Les Mesures du temps
Un album que je n'aurais sans doute jamais lu sans ce merveilleux site ! Arrêter le temps n'est pas une idée nouvelle dans la fiction. Malgré tout, j'ai vite trouvé le scénario prenant et intéressant. Le concept est bien utilisé par les auteurs, l'intrigue est très bien construite et il y a des révélations et des retournements de situations qui font en sorte qu'au final le récit est beaucoup plus original qu'il n'y parait au début. Personnellement, j'ai bien aimé le dessin et je n'ai pas eu de la difficulté avec la manière dont sont parfois dessinés les personnages. Je trouve que le dessin est dynamique et dégage une atmosphère que j'ai bien aimé. J'ai pris du plaisir à lire cet album que je recommande fortement.
La Horde du contrevent
Je me souviens des premières pages du roman. La difficulté à rentrer dedans, comme face à un furvent. Ces pages numérotées à l'envers, ces symboles de vent, cette ponctuation aléatoire. Mais où ça va tout ça? et puis... et puis.... j'ai pris l'aspiration de golgoth, j'ai vibré avec la Horde, j'ai relu 4 fois de suite la joute oratoire de caracole, j'ai tremblé dans la flaque de lapsane, retenu mon souffle à la fin, cette fin, quelle fin!! J'ai aimé ce livre, il m'a transporté comme peu de livres l'ont fait.
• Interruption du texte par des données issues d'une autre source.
-- ==== Sys2Proof/Laws/Memory.lean ====
section
/-! SUPPORT. The laws of the private byte arrays: read after write, the canonical form is kept, the bytes above the last
write stay `0x00`, and equal contents are equal data. -/

namespace Sys2Proof.Machine.Memory

variable {m m' : Memory} {a a' lo n : Nat} {b : Byte} {bs : List Byte}

@[simp] theorem read_nil : Memory.read [] a = 0#8 := rfl

theorem read_erase (m : Memory) (a a' : Nat) : (erase a m).read a' = if a' = a then 0#8 else m.read a' := by
  induction m with
  | nil => simp [erase]
  | cons c m ih =>
    obtain ⟨k, v⟩ := c
    by_cases hk : k = a
    · subst hk
      by_cases ha : a' = k
      · subst ha; simpa [erase] using ih
      · simp [erase, read, ih, ha, Ne.symm ha]
    · by_cases hk' : k = a'
      · subst hk'; simp [erase, read, hk]
      · simp [erase, read, ih, hk, hk']

theorem read_place (hm : ∀ c ∈ m, c.1 ≠ a) (a' : Nat) :
    (place a b m).read a' = if a' = a then b else m.read a' := by
  induction m with
  | nil =>
    by_cases ha : a = a'
    · simp [place, read, ha]
    · simp [place, read, ha, Ne.symm ha]
  | cons c m ih =>
    obtain ⟨k, v⟩ := c
    have hk : k ≠ a := hm (k, v) (by simp)
    have ih := ih fun c hc => hm c (by simp [hc])
    by_cases hlt : a < k
    · by_cases ha : a = a'
      · subst ha; simp [place, read, hlt]
      · simp [place, read, hlt, ha, Ne.symm ha]
    · by_cases hk' : k = a'
      · subst hk'; simp [place, read, hlt, hk]
      · simp [place, read, hlt, hk', ih]

theorem erase_avoids (m : Memory) (a : Nat) : ∀ c ∈ erase a m, c.1 ≠ a := by
  induction m with
  | nil => simp [erase]
  | cons c m ih =>
    obtain ⟨k, v⟩ := c
    simp only [erase]
    split
    · exact ih
    · simpa [*] using ih

/-- Read after write: the byte written there, every other byte as before. -/
@[simp] theorem read_write (m : Memory) (a : Nat) (b : Byte) (a' : Nat) :
    (m.write a b).read a' = if a' = a then b else m.read a' := by
  unfold write
  split
  · simp_all [read_erase]
  · rw [read_place (erase_avoids m a), read_erase]
    split <;> rfl

theorem wfFrom_mono (h : wfFrom lo m = true) (hlo : n ≤ lo) : wfFrom n m = true := by
  cases m with
  | nil => rfl
  | cons c m => simp only [wfFrom, Bool.and_eq_true, decide_eq_true_eq] at *; exact ⟨⟨by omega, h.1.2⟩, h.2⟩

theorem wfFrom_erase (h : wfFrom lo m = true) (a : Nat) : wfFrom lo (erase a m) = true := by
  induction m generalizing lo with
  | nil => rfl
  | cons c m ih =>
    simp only [wfFrom, Bool.and_eq_true, decide_eq_true_eq] at h
    simp only [erase]
    split
    · exact wfFrom_mono (ih h.2) (by omega)
    · simp only [wfFrom, Bool.and_eq_true, decide_eq_true_eq]
      exact ⟨h.1, ih h.2⟩

theorem wfFrom_place (h : wfFrom lo m = true) (hm : ∀ c ∈ m, c.1 ≠ a) (hlo : lo ≤ a) (hb : b ≠ 0#8) :
    wfFrom lo (place a b m) = true := by
  induction m generalizing lo with
  | nil => simp [place, wfFrom, hlo, hb]
  | cons c m ih =>
    obtain ⟨k, v⟩ := c
    simp only [wfFrom, Bool.and_eq_true, decide_eq_true_eq] at h
    have hk : k ≠ a := hm (k, v) (by simp)
    simp only [place]
    split
    · simp only [wfFrom, Bool.and_eq_true, decide_eq_true_eq]
      exact ⟨⟨hlo, by simpa using hb⟩, ⟨by omega, h.1.2⟩, h.2⟩
    · simp only [wfFrom, Bool.and_eq_true, decide_eq_true_eq]
      exact ⟨h.1, ih h.2 (fun c hc => hm c (by simp [hc])) (by omega)⟩

/-- A write keeps the canonical form. -/
theorem wf_write (h : m.wf = true) (a : Nat) (b : Byte) : (m.write a b).wf = true := by
  unfold write
  split
  · exact wfFrom_erase h a
  · exact wfFrom_place (wfFrom_erase h a) (erase_avoids m a) (Nat.zero_le a) ‹_›

/-- A write of a list keeps the canonical form. -/
theorem wf_writeBytes (h : m.wf = true) (a : Nat) (bs : List Byte) : (m.writeBytes a bs).wf = true := by
  induction bs generalizing m a with
  | nil => exact h
  | cons b bs ih => exact ih (wf_write h a b) (a + 1)

/-- Read after a write of a list. -/
theorem read_writeBytes (m : Memory) (a : Nat) (bs : List Byte) (a' : Nat) :
    (m.writeBytes a bs).read a' = if a ≤ a' ∧ a' < a + bs.length then bs.getD (a' - a) 0#8 else m.read a' := by
  induction bs generalizing m a with
  | nil => simp [writeBytes]
  | cons b bs ih =>
    simp only [writeBytes, ih, read_write, List.length_cons]
    by_cases h1 : a' = a
    · subst h1; simp
    · by_cases h2 : a + 1 ≤ a' ∧ a' < a + 1 + bs.length
      · rw [if_pos h2, if_pos (by omega)]
        obtain ⟨d, rfl⟩ : ∃ d, a' = a + 1 + d := ⟨a' - (a + 1), by omega⟩
        simp [show a + 1 + d - a = d + 1 by omega, show a + 1 + d - (a + 1) = d by omega]
      · rw [if_neg h2, if_neg h1, if_neg (by omega)]

@[simp] theorem length_readBytes (m : Memory) (a n : Nat) : (m.readBytes a n).length = n := by
  induction n generalizing a with
  | zero => rfl
  | succ n ih => simp [readBytes, ih]

theorem getElem_readBytes (m : Memory) (a n i : Nat) (h : i < n) :
    (m.readBytes a n)[i]'(by simpa using h) = m.read (a + i) := by
  induction n generalizing a i with
  | zero => omega
  | succ n ih =>
    cases i with
    | zero => simp [readBytes]
    | succ i => simp only [readBytes, List.getElem_cons_succ]; rw [ih (a + 1) i (by omega)]; congr 1; omega

/-- The list read is the bytes read one by one. -/
theorem readBytes_eq_map (m : Memory) (n : Nat) : m.readBytes 0 n = (List.range n).map m.read := by
  apply List.ext_getElem
  · simp
  · intro i h _
    rw [getElem_readBytes m 0 n i (by simpa using h)]; simp

/-- Two memories that read alike in a range give the same list. -/
theorem readBytes_congr (h : ∀ i, i < n → m.read (a + i) = m'.read (a + i)) : m.readBytes a n = m'.readBytes a n := by
  induction n generalizing a with
  | zero => rfl
  | succ n ih =>
    simp only [readBytes]
    rw [show m.read a = m'.read a by simpa using h 0 (by omega)]
    rw [ih fun i hi => by rw [show a + 1 + i = a + (i + 1) by omega]; exact h (i + 1) (by omega)]

/-- A list written at 0 reads back. -/
theorem readBytes_writeBytes (m : Memory) (bs : List Byte) : (m.writeBytes 0 bs).readBytes 0 bs.length = bs := by
  apply List.ext_getElem
  · simp
  · intro i h h2
    rw [getElem_readBytes _ 0 _ i h2, read_writeBytes]
    simp [h2]

/-- A longer list is a shorter one and the next byte. -/
theorem readBytes_succ (m : Memory) (a n : Nat) : m.readBytes a (n + 1) = m.readBytes a n ++ [m.read (a + n)] := by
  induction n generalizing a with
  | zero => simp [readBytes]
  | succ n ih =>
    rw [show m.readBytes a (n + 1 + 1) = m.read a :: m.readBytes (a + 1) (n + 1) from rfl, ih,
      show a + 1 + n = a + (n + 1) by omega]
    simp [readBytes]

theorem below_iff : m.below n = true ↔ ∀ c ∈ m, c.1 < n := by simp [below]

theorem mem_erase {c : Host.Cell} (h : c ∈ erase a m) : c ∈ m := by
  induction m with
  | nil => simp [erase] at h
  | cons d m ih =>
    simp only [erase] at h
    split at h
    · exact List.mem_cons_of_mem _ (ih h)
    · rcases List.mem_cons.1 h with h | h
      · exact h ▸ List.mem_cons_self
      · exact List.mem_cons_of_mem _ (ih h)

theorem mem_place {c : Host.Cell} (h : c ∈ place a b m) : c = (a, b) ∨ c ∈ m := by
  induction m with
  | nil => simpa [place] using h
  | cons d m ih =>
    simp only [place] at h
    split at h
    · simpa using h
    · rcases List.mem_cons.1 h with h | h
      · exact .inr (h ▸ List.mem_cons_self)
      · exact (ih h).imp_right (List.mem_cons_of_mem _)

/-- A write below `n` leaves the bytes at and above `n` at `0x00`. -/
theorem below_write (h : m.below n = true) (ha : a < n) (b : Byte) : (m.write a b).below n = true := by
  rw [below_iff] at *
  intro c hc
  unfold write at hc
  split at hc
  · exact h c (mem_erase hc)
  · rcases mem_place hc with rfl | hc
    · exact ha
    · exact h c (mem_erase hc)

theorem below_mono (h : m.below n = true) (hn : n ≤ n') : m.below n' = true := by
  rw [below_iff] at *; exact fun c hc => Nat.lt_of_lt_of_le (h c hc) hn

theorem below_writeBytes (h : m.below n = true) (a : Nat) (bs : List Byte) (ha : a + bs.length ≤ n) :
    (m.writeBytes a bs).below n = true := by
  induction bs generalizing m a with
  | nil => exact h
  | cons b bs ih =>
    simp only [List.length_cons] at ha
    exact ih (below_write h (by omega) b) (a + 1) (by omega)

/-- A byte at or above the bound reads `0x00`. -/
theorem read_of_below (h : m.below n = true) (ha : n ≤ a) : m.read a = 0#8 := by
  induction m with
  | nil => rfl
  | cons c m ih =>
    rw [below_iff] at h
    have := h c (by simp)
    simp only [read]
    rw [if_neg (by omega)]
    exact ih (below_iff.2 fun c hc => h c (by simp [hc]))

theorem read_of_wfFrom (h : wfFrom lo m = true) (ha : a < lo) : m.read a = 0#8 := by
  induction m generalizing lo with
  | nil => rfl
  | cons c m ih =>
    simp only [wfFrom, Bool.and_eq_true, decide_eq_true_eq] at h
    simp only [read]
    rw [if_neg (by omega)]
    exact ih h.2 (by omega)

theorem ext_from (h : wfFrom lo m = true) (h' : wfFrom lo m' = true) (hr : ∀ a, m.read a = m'.read a) : m = m' := by
  induction m generalizing lo m' with
  | nil =>
    cases m' with
    | nil => rfl
    | cons c m' =>
      simp only [wfFrom, Bool.and_eq_true, decide_eq_true_eq] at h'
      have := hr c.1
      simp [read] at this
      simp [← this] at h'
  | cons c m ih =>
    obtain ⟨k, v⟩ := c
    have hc := h
    simp only [wfFrom, Bool.and_eq_true, decide_eq_true_eq] at h
    have hv : v ≠ 0#8 := by simpa using h.1.2
    cases m' with
    | nil => exact absurd (by simpa [read] using hr k) hv
    | cons c' m' =>
      obtain ⟨k', v'⟩ := c'
      have hc' := h'
      simp only [wfFrom, Bool.and_eq_true, decide_eq_true_eq] at h'
      have hv' : v' ≠ 0#8 := by simpa using h'.1.2
      have hk : k = k' := by
        rcases Nat.lt_trichotomy k k' with hlt | rfl | hlt
        · have := hr k
          simp only [read, if_true, if_neg (show ¬ k' = k by omega)] at this
          rw [read_of_wfFrom h'.2 (by omega)] at this
          exact absurd this hv
        · rfl
        · have := hr k'
          simp only [read, if_true, if_neg (show ¬ k = k' by omega)] at this
          rw [read_of_wfFrom h.2 (by omega)] at this
          exact absurd this.symm hv'
      subst hk
      have hvv : v = v' := by simpa [read] using hr k
      subst hvv
      congr 1
      refine ih h.2 h'.2 fun a => ?_
      by_cases ha : k = a
      · subst ha; rw [read_of_wfFrom h.2 (by omega), read_of_wfFrom h'.2 (by omega)]
      · simpa [read, ha] using hr a

/-- Equal contents are equal data. -/
theorem ext_read (h : m.wf = true) (h' : m'.wf = true) (hr : ∀ a, m.read a = m'.read a) : m = m' := ext_from h h' hr

end Sys2Proof.Machine.Memory
end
J'attendais donc avec grande impatience la sortie de cet album... et BANCO! Globalement je suis complètement d'accord avec l'avis de Sloane, donc je vous renvoie à sa critique, bien mieux écrite que je ne pourrais le faire. Ce premier tome m'a donné une envie irrésistible de relire la horde, de la rejoindre, de revivre avec eux cette remontée vers l'amont... C'est donc pour moi une réussite, et j'espère que la suite sera du même niveau! Trace donc Eric, on te suit ... "Furvent, ceux qui vont mûrir te saluent !"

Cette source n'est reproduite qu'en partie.